● **Material provided**
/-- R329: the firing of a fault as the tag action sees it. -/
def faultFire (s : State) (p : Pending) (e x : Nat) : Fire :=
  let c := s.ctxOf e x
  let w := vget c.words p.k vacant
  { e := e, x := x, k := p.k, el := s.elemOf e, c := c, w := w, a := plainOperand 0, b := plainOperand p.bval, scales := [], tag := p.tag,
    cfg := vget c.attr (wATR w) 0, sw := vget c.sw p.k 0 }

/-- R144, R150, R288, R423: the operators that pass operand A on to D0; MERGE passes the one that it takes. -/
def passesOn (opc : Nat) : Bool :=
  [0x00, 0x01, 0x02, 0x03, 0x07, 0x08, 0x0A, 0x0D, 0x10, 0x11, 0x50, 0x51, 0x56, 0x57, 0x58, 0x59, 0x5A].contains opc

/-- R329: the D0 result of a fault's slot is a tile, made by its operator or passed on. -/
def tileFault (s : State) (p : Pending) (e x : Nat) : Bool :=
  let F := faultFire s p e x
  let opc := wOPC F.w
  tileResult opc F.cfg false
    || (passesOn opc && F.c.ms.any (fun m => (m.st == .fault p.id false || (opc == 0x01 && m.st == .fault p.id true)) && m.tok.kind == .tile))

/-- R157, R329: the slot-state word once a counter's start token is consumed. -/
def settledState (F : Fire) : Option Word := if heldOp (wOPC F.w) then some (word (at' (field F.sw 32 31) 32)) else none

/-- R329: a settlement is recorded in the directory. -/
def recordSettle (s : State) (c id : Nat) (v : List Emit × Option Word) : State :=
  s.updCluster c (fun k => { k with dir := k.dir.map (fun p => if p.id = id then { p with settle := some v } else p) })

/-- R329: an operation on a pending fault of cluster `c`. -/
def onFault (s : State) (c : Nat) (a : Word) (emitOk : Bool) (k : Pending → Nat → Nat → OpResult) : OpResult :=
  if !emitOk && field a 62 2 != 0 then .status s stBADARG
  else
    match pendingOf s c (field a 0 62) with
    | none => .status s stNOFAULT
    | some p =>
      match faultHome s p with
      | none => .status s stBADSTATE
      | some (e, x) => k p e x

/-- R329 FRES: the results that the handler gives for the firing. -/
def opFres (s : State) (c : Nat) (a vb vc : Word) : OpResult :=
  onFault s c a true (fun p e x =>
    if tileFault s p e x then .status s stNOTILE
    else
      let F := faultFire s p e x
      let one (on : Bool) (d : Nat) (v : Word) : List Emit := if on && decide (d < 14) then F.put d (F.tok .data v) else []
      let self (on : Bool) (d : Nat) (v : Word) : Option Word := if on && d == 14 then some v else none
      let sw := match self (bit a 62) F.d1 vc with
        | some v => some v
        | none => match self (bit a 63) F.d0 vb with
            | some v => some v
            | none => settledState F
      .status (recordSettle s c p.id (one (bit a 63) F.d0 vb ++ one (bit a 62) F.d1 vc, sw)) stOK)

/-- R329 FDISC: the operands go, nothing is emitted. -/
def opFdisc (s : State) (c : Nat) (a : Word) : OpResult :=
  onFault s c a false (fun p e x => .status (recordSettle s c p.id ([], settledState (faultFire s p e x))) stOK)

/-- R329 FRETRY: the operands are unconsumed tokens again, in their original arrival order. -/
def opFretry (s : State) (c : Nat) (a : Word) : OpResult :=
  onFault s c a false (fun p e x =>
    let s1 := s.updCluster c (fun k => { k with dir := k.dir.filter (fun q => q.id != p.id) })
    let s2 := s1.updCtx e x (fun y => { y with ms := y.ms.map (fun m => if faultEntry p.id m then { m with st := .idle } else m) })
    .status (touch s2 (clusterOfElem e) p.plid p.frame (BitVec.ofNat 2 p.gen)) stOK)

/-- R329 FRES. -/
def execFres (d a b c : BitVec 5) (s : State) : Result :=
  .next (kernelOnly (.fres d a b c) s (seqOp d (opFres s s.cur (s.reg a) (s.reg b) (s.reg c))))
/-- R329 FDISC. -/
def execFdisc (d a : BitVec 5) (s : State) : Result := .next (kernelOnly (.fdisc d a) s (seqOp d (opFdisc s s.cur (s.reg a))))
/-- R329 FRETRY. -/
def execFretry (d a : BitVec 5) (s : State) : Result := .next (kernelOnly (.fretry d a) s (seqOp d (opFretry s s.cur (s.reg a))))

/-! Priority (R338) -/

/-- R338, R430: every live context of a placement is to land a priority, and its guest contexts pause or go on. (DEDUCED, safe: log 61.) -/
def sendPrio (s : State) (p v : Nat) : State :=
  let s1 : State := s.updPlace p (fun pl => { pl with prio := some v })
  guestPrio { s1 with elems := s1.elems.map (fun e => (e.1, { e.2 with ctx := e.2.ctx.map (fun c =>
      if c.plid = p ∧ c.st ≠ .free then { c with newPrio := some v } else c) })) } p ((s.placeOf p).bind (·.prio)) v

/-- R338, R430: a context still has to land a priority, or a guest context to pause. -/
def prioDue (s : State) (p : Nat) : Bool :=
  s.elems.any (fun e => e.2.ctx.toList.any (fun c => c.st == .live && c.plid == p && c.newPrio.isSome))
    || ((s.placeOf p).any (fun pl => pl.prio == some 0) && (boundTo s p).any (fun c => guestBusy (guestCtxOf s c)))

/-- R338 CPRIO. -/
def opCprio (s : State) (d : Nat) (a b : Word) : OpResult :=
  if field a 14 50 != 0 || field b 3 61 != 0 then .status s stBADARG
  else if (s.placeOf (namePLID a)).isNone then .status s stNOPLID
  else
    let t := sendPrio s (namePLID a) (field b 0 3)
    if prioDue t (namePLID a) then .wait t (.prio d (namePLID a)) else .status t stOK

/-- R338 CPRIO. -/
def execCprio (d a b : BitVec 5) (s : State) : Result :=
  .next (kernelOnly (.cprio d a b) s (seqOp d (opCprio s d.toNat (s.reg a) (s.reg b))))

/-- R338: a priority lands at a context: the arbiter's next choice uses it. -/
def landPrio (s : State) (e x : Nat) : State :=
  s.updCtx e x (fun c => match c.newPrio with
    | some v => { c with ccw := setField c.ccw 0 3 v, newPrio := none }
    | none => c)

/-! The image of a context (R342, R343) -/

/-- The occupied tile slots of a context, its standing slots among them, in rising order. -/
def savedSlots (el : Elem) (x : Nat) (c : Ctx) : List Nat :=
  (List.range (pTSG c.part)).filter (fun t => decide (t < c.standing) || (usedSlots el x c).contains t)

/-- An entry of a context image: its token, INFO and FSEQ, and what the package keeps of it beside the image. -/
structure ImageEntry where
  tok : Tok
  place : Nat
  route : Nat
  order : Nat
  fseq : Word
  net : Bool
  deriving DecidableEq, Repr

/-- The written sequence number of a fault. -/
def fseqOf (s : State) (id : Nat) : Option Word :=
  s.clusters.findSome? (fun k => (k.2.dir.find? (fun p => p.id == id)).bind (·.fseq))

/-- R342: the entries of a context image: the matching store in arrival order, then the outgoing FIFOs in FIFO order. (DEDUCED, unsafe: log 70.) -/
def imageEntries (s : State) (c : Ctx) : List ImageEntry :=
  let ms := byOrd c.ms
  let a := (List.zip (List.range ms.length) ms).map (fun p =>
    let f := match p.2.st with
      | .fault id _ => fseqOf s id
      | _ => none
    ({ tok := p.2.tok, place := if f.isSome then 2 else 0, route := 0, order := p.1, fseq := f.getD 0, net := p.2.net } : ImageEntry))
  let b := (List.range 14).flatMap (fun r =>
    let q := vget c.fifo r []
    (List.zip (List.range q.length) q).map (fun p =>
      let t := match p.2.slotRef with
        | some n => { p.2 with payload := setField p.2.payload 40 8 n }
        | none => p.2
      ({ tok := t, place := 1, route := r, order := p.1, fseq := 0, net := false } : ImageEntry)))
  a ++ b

● **Work to be completed**
Every line in the data above that contains the word "opFretry" counts; report how many there are and nothing more.

● **Task answer**
2